**Directions**: Each line of the data below from the one holding "the codes and spans" to the one holding "that fails -/", inclusive, is to be reproduced exactly; no other line belongs in the answer.

[Stored data entries]
:::::

/-- An entry replaces the one of its kind or joins where its kind is missing, so each kind stays listed once (R91). -/
theorem nodup_slots_txPlace (e : TxEntry) (hl : (l.map TxEntry.slot).Nodup) :
    ((txPlace e l).map TxEntry.slot).Nodup := by
  by_cases h : e.slot = .prepare
  · obtain ⟨n, r, rfl⟩ := slot_eq_prepare_iff.mp h
    have hm := nodup_slots_filter (fun x => x.slot != .answer) hl
    rw [txPlace_prepare n r rfl]
    split
    · rwa [map_slot_txReplace]
    · next unlisted => exact nodup_slots_cons hm unlisted
  · rw [txPlace_of_slot_ne_prepare h]
    split
    · rwa [map_slot_txReplace]
    · next unlisted => exact nodup_slots_concat hl unlisted

/-- Settles O45: each clause is the lemma above that says it of `placeEntry` or `txPlace`, and the kinds hold by definition. -/
theorem transmitList : Obligations.TransmitList := by
  refine ⟨fun s b e => placeEntry_eq_ite b e s, fun e l h => ?_, fun n r l m hm => ?_, fun _ _ _ => ⟨rfl, rfl⟩,
    fun _ _ _ _ => ⟨rfl, rfl, rfl, rfl⟩, fun _ _ => rfl, fun _ _ => inFlightIs_iff, fun e _ => nodup_slots_txPlace e⟩
  · rw [txPlace_of_slot_ne_prepare h, txReplace_eq_map]
    rfl
  · rw [txPlace_prepare n r hm, txReplace_eq_map]
    rfl

end Sys2Proof.Machine

/-! The validation of commits (R136): the first failing test of a list read as a chain of cases, what the codes and spans
of the fields allow, where the fields stand, and the statement O17. -/

namespace Sys2Proof.Machine

/-! ## The first test that fails -/

theorem firstFailure_nil : firstFailure [] = none := rfl

theorem firstFailure_cons (p : Bool) (f : CommitFailure) (l : List (Bool × CommitFailure)) :
    firstFailure ((p, f) :: l) = if p = true then some f else firstFailure l := by
  unfold firstFailure
  rw [List.find?_cons]
  cases p <;> rfl

/-- One test of a list as one case of a chain: the test fails just when the case holds, the case's failure is the test's
one where it holds, and the tests that follow are the rest of the chain. -/
theorem firstFailure_cons_eq_ite {p : Bool} {q : Prop} [Decidable q] {f g : CommitFailure}
    {l : List (Bool × CommitFailure)} {r : Option CommitFailure} (fails : p = true ↔ q) (names : q → f = g)
    (rest : firstFailure l = r) : firstFailure ((p, f) :: l) = if q then some g else r := by
  rw [firstFailure_cons]
  exact ite_congr (propext fails) (fun hq => congrArg some (names hq)) (fun _ => rest)

/-- A field refused for being 0 is named with the value 0. -/
theorem firstFailure_zero {n o : Nat} {why : RefuseReason} {l : List (Bool × CommitFailure)} {r : Option CommitFailure}
    (rest : firstFailure l = r) : firstFailure ((n == 0, ⟨why, o, n⟩) :: l) = if n = 0 then some ⟨why, o, 0⟩ else r :=
  firstFailure_cons_eq_ite beq_iff_eq (fun zero => by rw [zero]) rest

theorem firstFailure_lt {m n : Nat} {f : CommitFailure} {l : List (Bool × CommitFailure)} {r : Option CommitFailure}
    (rest : firstFailure l = r) : firstFailure ((decide (m < n), f) :: l) = if m < n then some f else r :=
  firstFailure_cons_eq_ite decide_eq_true_iff (fun _ => rfl) rest

/-! ## Codes and spans of the fields -/

theorem Target.isNone_ofCode_iff (n : Nat) : (Target.ofCode n).isNone = true ↔ 2 < n := by
  match n with
  | 0 | 1 | 2 => decide
  | n + 3 => exact iff_of_true rfl (by omega)
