-- ==== Sys2Proof/Machine/Numerics.lean ====
section
/-! DEFINITION. The utility functions (R69 to R72), the complex multiplier (R73, R74), the twiddle-ROM read (R75) and the modulus (R76). -/

namespace Sys2Proof.Machine

/-- `isPowerOfTwo` (R69). -/
def isPowerOfTwo (v : Nat) : Bool := decide (v ≠ 0 ∧ v &&& (v - 1) = 0)

/-- `nextPowerOfTwo` (R70): the smallest `2^k` that is at least `v`. -/
def nextPowerOfTwo (v : Nat) : Nat := if v ≤ 1 then 1 else 2 ^ (Nat.log2 (v - 1) + 1)

/-- `log2` (R71): the number of right shifts that take `v` to 1. -/
def log2 (v : Nat) : Nat := Nat.log2 v

/-- `reverseBits` (R72): bit `b` of `v` goes to bit `bits - 1 - b`. For `v >= 2^bits`, which no command reaches and U18 leaves open, the
higher bits of `v` are dropped (log 27: DESIGN CHOICE, safe). -/
def reverseBits (v : Nat) : Nat → Nat
  | 0 => 0
  | bits + 1 => v % 2 * 2 ^ bits + reverseBits (v / 2) bits

/-- `cadd` (R10). -/
def cadd (κ : Draws) (a b : Cplx) : Cplx :=
  { re := fadd (κ [0]) a.re b.re, im := fadd (κ [1]) a.im b.im }

/-- `csub` (R10). -/
def csub (κ : Draws) (a b : Cplx) : Cplx :=
  { re := fsub (κ [0]) a.re b.re, im := fsub (κ [1]) a.im b.im }

/-- `cmul`, the complex multiplier (R73): four products, one difference, one sum, each rounded; no infinity recovery. -/
def cmul (κ : Draws) (a b : Cplx) : Cplx :=
  { re := fsub (κ [0]) (fmul (κ [1]) a.re b.re) (fmul (κ [2]) a.im b.im)
    im := fadd (κ [3]) (fmul (κ [4]) a.re b.im) (fmul (κ [5]) a.im b.re) }

/-- `conjtw`, the butterfly's conjugate-twiddle product (R74). -/
def conjtw (κ : Draws) (a : Cplx) (t : Twiddle) : Cplx :=
  { re := fadd (κ [0]) (fmul (κ [1]) a.re t.c) (fmul (κ [2]) a.im t.s)
    im := fadd (κ [3]) (fmul (κ [4]) (fneg a.re) t.s) (fmul (κ [5]) a.im t.c) }

/-- A complex value with its imaginary part negated (R84 step 1). -/
def conjC (a : Cplx) : Cplx := { re := a.re, im := fneg a.im }

/-- `TW(N, k)`, the twiddle-ROM read (R27, R75): entry 0 is `(1.0, +0.0)` in every ROM, the others are the device's. -/
def romEntry (u : Units) (N k : Nat) : Twiddle :=
  if k = 0 then { c := oneF64, s := posZero } else u.tw N k

/-- The integer square root of `v < 4^bits`, digit by digit. -/
def isqrt (v : Nat) : Nat → Nat
  | 0 => 0
  | bits + 1 =>
    let r := 2 * isqrt (v / 4) bits
    if (r + 1) * (r + 1) ≤ v then r + 1 else r

/-- The magnitude bits of `sqrt s` units rounded to nearest, ties to even, for a square `s` of units. -/
def roundSqrtBits (s : Nat) : Nat :=
  let k := Nat.log2 s / 2 - 52
  let q := isqrt (s / 4 ^ k) 54
  let mid := (2 * q + 1) * 2 ^ k
  let up := if mid * mid < 4 * s then 1 else if mid * mid = 4 * s then q % 2 else 0
  min (k * 2 ^ 52 + (q + up)) infBits

/-- `HYPOT_REF` on finite operands (R76): the correctly rounded root of the exact sum of squares. -/
def hypotRef (x y : F64) : F64 :=
  packF64 false (roundSqrtBits (magUnits x * magUnits x + magUnits y * magUnits y))

/-- The units of one ulp at a finite encoding magnitude: the distance to the next larger encoding. -/
def ulpUnits (bits : Nat) : Nat := 2 ^ (bits / 2 ^ 52 - 1)

/-- `HYPOT_OK` for one result on finite operands (R76): not negative, not a NaN, and within 1 ulp of the root of the sum of squares.
One ulp is the distance to the next larger encoding, and infinity counts as the value one ulp above the largest finite one (log 3:
DEDUCED). -/
def hypotOk (x y r : F64) : Bool :=
  let s := magUnits x * magUnits x + magUnits y * magUnits y
  if signBit r || isNaN r then false
  else if isInf r then
    let m := unitsOfBits (infBits - 1)
    decide (m * m ≤ s)
  else
    let m := magUnits r
    let e := ulpUnits (r.toNat % 2 ^ 63)
    decide ((m - e) * (m - e) ≤ s ∧ s ≤ (m + e) * (m + e))

/-- `HYPOT` (R76): an infinite operand gives `+Inf` even beside a NaN; else a NaN operand gives a NaN; else the device's
modulus, which is within `HYPOT_OK`. -/
def modulus (u : Units) (d : BitVec 64) (x y : F64) : F64 :=
  if isInf x || isInf y then posInf
  else if isNaN x || isNaN y then nanOf d
  else if hypotOk x y (u.hypot x y) then u.hypot x y else hypotRef x y

end Sys2Proof.Machine
end

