-- ==== Sys2Proof/Tests/Slice0.lean ====
section
/-! SUPPORT. Tests: ill-formed terms, command words written out from the spec's fields, one-step tests whose expected values are the
vectors of 95_test_vectors.md, and for every obligation with hypotheses a concrete state that meets them. -/

set_option maxRecDepth 8000

namespace Sys2Proof.Tests

open Sys2Proof.Machine Sys2Proof.Claims

/-! Well-formedness: context indices that do not fit `CTX[11:8]`. -/

theorem test_wellFormed_convNew_refused : (Instr.convNew 16).wellFormed = false := by decide
theorem test_wellFormed_convSetir_refused : (Instr.convSetir 16).wellFormed = false := by decide
theorem test_wellFormed_convRun_refused : (Instr.convRun 4096).wellFormed = false := by decide
theorem test_wellFormed_convRun_accepted : (Instr.convRun 15).wellFormed = true := by decide

/-! Decoding: words written bit by bit from R52 and R53. -/

theorem test_decode_nop : decode 0b00000000000000000000_0000_00000000 = .ok .nop := by decide
theorem test_decode_bitrev : decode 0b00000000000000000000_0000_00000001 = .ok .bitrev := by decide
theorem test_decode_fftFwd : decode 0b00000000000000000000_0000_00000010 = .ok .fftFwd := by decide
theorem test_decode_fftInv : decode 0b00000000000000000000_0000_00000011 = .ok .fftInv := by decide
theorem test_decode_fftMag : decode 0b00000000000000000000_0000_00000100 = .ok .fftMag := by decide
theorem test_decode_cmac : decode 0b00000000000000000000_0000_00000101 = .ok .cmac := by decide
theorem test_decode_convNew : decode 0b00000000000000000000_1010_00010000 = .ok (.convNew 10) := by decide
theorem test_decode_convSetir : decode 0b00000000000000000000_0001_00010001 = .ok (.convSetir 1) := by decide
theorem test_decode_convRun : decode 0b00000000000000000000_1111_00010010 = .ok (.convRun 15) := by decide
theorem test_decode_reserved_bit : decode 0b00000000000000000001_0000_00000000 = .error .reservedBits := by decide
theorem test_decode_nop_with_context : decode 0b00000000000000000000_0001_00000000 = .error .ctxNotZero := by decide
theorem test_decode_gap : decode 0x00000006 = .error .unassignedOpcode ∧ decode 0x0000000F = .error .unassignedOpcode ∧
    decode 0x00000013 = .error .unassignedOpcode ∧ decode 0x000000FF = .error .unassignedOpcode := by decide
theorem test_decode_bytes_little_endian : decodeBytes [0x12, 0x01, 0x00, 0x00, 0xAA] = .ok (.convRun 1, [0xAA]) := by decide
theorem test_decodeTableWord_convSetir : decodeTableWord 32 0x211 = some (.convSetir 2) := by decide

/-! The device of the tests: the parameters of the programs of 95_test_vectors.md, `TW_REF(32, k)` of its section 2.1, `HYPOT_REF`, and
`MARKER_RESIDUAL = false`. -/

/-- `NMAX = 256`, `NCTX = 2`, `MMAX = 11`, `KMAX = 33`, `DMEM_WORDS = 64`. -/
def caps : Caps := { nmaxLog2 := 8, nctxLast := 1, mmax := 11, kmax := 33, dmemLast := 63 }

/-- The pairs `(c, s)` of `TW_REF(32, k)`. -/
def rom32 : List (F64 × F64) :=
  [(0x3FF0000000000000, 0x0000000000000000), (0x3FEF6297CFF75CB0, 0x3FC8F8B83C69A60B), (0x3FED906BCF328D46, 0x3FD87DE2A6AEA963),
    (0x3FEA9B66290EA1A3, 0x3FE1C73B39AE68C8), (0x3FE6A09E667F3BCD, 0x3FE6A09E667F3BCD), (0x3FE1C73B39AE68C8, 0x3FEA9B66290EA1A3),
    (0x3FD87DE2A6AEA963, 0x3FED906BCF328D46), (0x3FC8F8B83C69A60B, 0x3FEF6297CFF75CB0)] ++
  [(0x0000000000000000, 0x3FF0000000000000), (0xBFC8F8B83C69A60B, 0x3FEF6297CFF75CB0), (0xBFD87DE2A6AEA963, 0x3FED906BCF328D46),
    (0xBFE1C73B39AE68C8, 0x3FEA9B66290EA1A3), (0xBFE6A09E667F3BCD, 0x3FE6A09E667F3BCD), (0xBFEA9B66290EA1A3, 0x3FE1C73B39AE68C8),
    (0xBFED906BCF328D46, 0x3FD87DE2A6AEA963), (0xBFEF6297CFF75CB0, 0x3FC8F8B83C69A60B)]

/-- The units of the tests. -/
def units : Units :=
  { tw := fun n k => let p := rom32.getD (k * (32 / n)) (0, 0); { c := p.1, s := p.2 }
    hypot := hypotRef, markerResidual := false, draw := fun _ _ => 0x123456789ABCDEF0 }
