-- ==== Sys2Proof/Machine/Step.lean ====
section
/-! DEFINITION. One step: the command at the front of the queue, or the passing of time when none waits. -/

namespace Sys2Proof.Machine

/-- The command at the front of the queue acts with the queue's rest in place; on an empty queue time passes (log 1). -/
def step (s : State) : Host.Outcome State Fault Refusal :=
  match s.pending with
  | [] => .next s.idle
  | c :: rest => exec c { s with pending := rest }

/-- The state with the command that a word spells at the front of its queue; unchanged where the word spells none, which is
every word, since the opcode table gives its rows no bits (log 20). -/
def State.withFetchWord (s : State) (nbits w : Nat) : State :=
  match decodeTableWord nbits w with
  | some c => { s with pending := c :: s.pending }
  | none => s

end Sys2Proof.Machine
end

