-- ==== Sys2Proof/Certificates/Slice0/Obligations.lean ====
section
/-! DEFINITION. The statements for the provers. `s` is the state before a command; `u` the state its own effect gives, before
the admission evaluation that ends it (R79, log 4): `State.finish s u` is the state after. What that evaluation can do is said
once, in `Obligations.EvaluationStartsAndSheds`. -/

open Sys2Proof Sys2Proof.Machine

/-! ### The queue of commands and the passing of time -/

/-- The command at the front of the queue is the one that acts, on the state with the queue's rest. -/
def Obligations.StepRunsTheFrontCommand : Prop :=
  ∀ (c : Instr) (rest : List Instr) (s : State), s.pending = c :: rest → step s = exec c { s with pending := rest }

/-- The queue and the passing of time, the model's own choice (log 1): no command touches the commands that wait behind it;
and with none waiting, the expiries that are due enter the queue, at the last count of the period PWM_PERIOD enters it, and
otherwise one count passes, of 25, 20 or 16 units of 12.5 ns (Table 6.2). -/
def Obligations.QueueAndTime : Prop :=
  (∀ (c : Instr) (s t : State), exec c s = .next t → t.pending = s.pending)
    ∧ ∀ s : State, s.pending = [] →
        (dueCommands s ≠ [] → step s = .next { s with pending := dueCommands s })
          ∧ (dueCommands s = [] → 199 ≤ s.clock.count → step s = .next { s with pending := [.pwmPeriod] })
          ∧ (dueCommands s = [] → s.clock.count < 199 → ∃ t, step s = .next t ∧ t.pending = []
              ∧ t.clock.count = s.clock.count + 1 ∧ t.clock.k = s.clock.k ∧ t.clock.freq = s.clock.freq
              ∧ t.clock.firstRun = s.clock.firstRun
              ∧ 80000 * t.clock.now + t.clock.sub = 80000 * s.clock.now + s.clock.sub
                  + (match s.clock.freq with | .khz16 => 25 | .khz20 => 20 | .khz25 => 16))

/-- 0.5: a timer of `n` ms has `n - m` ms left after `m` ms, and has run out after `n`; a stopped timer stays stopped. One ms of
the time base moves every expiry, dwell, move timer and countdown of every unit by 1 ms, and nothing else but the clock. An idle
step with nothing due and PWM_PERIOD let pass the ms that they add to the clock, each with all that one ms moves; no other
command but power-on reset moves the clock. The passing of time at an idle step, that through PWM_PERIOD, and the last part, are
the model's choice (logs 1, 3 and 2): an expiry command whose timer is not running, or has not run out, changes nothing. -/
def Obligations.TimersRunAndExpire : Prop :=
  (∀ n m : Nat, m ≤ n → timerTick^[m] (some n) = some (n - m)) ∧ (∀ m : Nat, timerTick^[m] none = none)
    ∧ (∀ s : State,
      let t := s.tickMs
      t = { s with
          chans := t.chans, inputs := t.inputs, clock := { s.clock with now := s.clock.now + 1 }
          weather := { s.weather with
            age := s.weather.age.map (fun a => min (a + 1) s.weather.staleAt)
            releaseTimer := timerTick s.weather.releaseTimer
            settleTimer := timerTick s.weather.settleTimer
            rainTimer := timerTick s.weather.rainTimer }
          supply := { s.supply with holdOff := timerTick s.supply.holdOff }
          admission := { s.admission with stagger := timerTick s.admission.stagger }
          line := { s.line with watchdog := s.line.watchdog - 1 } }
        ∧ (∀ n, t.input n = { s.input n with timer := timerTick (s.input n).timer })
        ∧ ∀ ch,
            let c := s.chan ch
            let d := t.chan ch
            d = { c with
                slots := d.slots, airing := c.airing.map (fun a => { a with dwell := a.dwell - 1 })
                motion := { c.motion with
                  moveTimer := c.motion.moveTimer.map (· + 1), settleTimer := timerTick c.motion.settleTimer
                  dwellTimer := timerTick c.motion.dwellTimer, restTimer := timerTick c.motion.restTimer }
                travel := { c.travel with stall := timerTick c.travel.stall }
                current := { c.current with
                  blanking := timerTick c.current.blanking, filter := timerTick c.current.filter
                  short := timerTick c.current.short }
                drive := { c.drive with ramp := timerTick c.drive.ramp } }
              ∧ ∀ k, d.slots.get k = (c.slots.get k).map (fun claim => { claim with expiry := timerTick claim.expiry }))
    ∧ (∀ s : State, s.pending = [] → dueCommands s = [] → s.clock.count < 199 →
        ∃ t n, step s = .next t ∧ n ≤ 1 ∧ TimePasses n s t)
    ∧ (∀ s : State, ∃ t n, exec .pwmPeriod s = .next t ∧ n ≤ 1 ∧ TimePasses n s t)
    ∧ (∀ (c : Instr) (s t : State), exec c s = .next t → c ≠ .pwmPeriod → c ≠ .powerOnReset → t.clock = s.clock)
    ∧ ∀ (s : State) (ch : Chan) (cls : ClaimClass) (n : InputNo),
    ((∀ claim, (s.chan ch).slots.get cls = some claim → claim.expiry ≠ some 0) → exec (.claimExpiry ch cls) s = .next s)
      ∧ (s.weather.releaseTimer ≠ some 0 → exec .releaseTimerExpiry s = .next s)
      ∧ (s.weather.settleTimer ≠ some 0 → exec .settleTimerExpiry s = .next s)
      ∧ (s.weather.rainTimer ≠ some 0 → exec .rainReleaseTimerExpiry s = .next s)
      ∧ ((∀ a, s.weather.age = some a → a < s.weather.staleAt) → exec .staleTimeExpiry s = .next s)
      ∧ ((∀ a, (s.chan ch).airing = some a → a.dwell ≠ 0) → exec (.airingDwellExpiry ch) s = .next s)
      ∧ ((s.input n).timer ≠ some 0 → exec (.debounceTimerExpiry n) s = .next s)
      ∧ ((s.chan ch).travel.stall ≠ some 0 → exec (.stallTimerExpiry ch) s = .next s)
      ∧ ((s.chan ch).current.blanking ≠ some 0 → exec (.blankingTimerExpiry ch) s = .next s)
      ∧ ((s.chan ch).current.filter ≠ some 0 → exec (.filterTimerExpiry ch) s = .next s)
      ∧ ((s.chan ch).current.short ≠ some 0 → exec (.shortFilterExpiry ch) s = .next s)
      ∧ ((s.chan ch).motion.settleTimer ≠ some 0 → exec (.brakeSettleExpiry ch) s = .next s)
      ∧ ((s.chan ch).motion.dwellTimer ≠ some 0 → exec (.reverseDwellExpiry ch) s = .next s)
      ∧ ((s.chan ch).motion.restTimer ≠ some 0 → exec (.restTimerExpiry ch) s = .next s)
      ∧ ((s.chan ch).drive.ramp ≠ some 0 → exec (.rampStep ch) s = .next s)
      ∧ (s.admission.stagger ≠ some 0 → exec .staggerTimerExpiry s = .next s)
      ∧ (s.supply.holdOff ≠ some 0 → exec .holdOffExpiry s = .next s)
      ∧ (s.line.watchdog ≠ 0 → exec .lineWatchdogExpiry s = .next s)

:::::

**Solution**:
/-! The validation of commits (R136): the first failing test of a list read as a chain of cases, what the codes and spans
of the fields allow, where the fields stand, and the statement O17. -/

namespace Sys2Proof.Machine

/-! ## The first test that fails -/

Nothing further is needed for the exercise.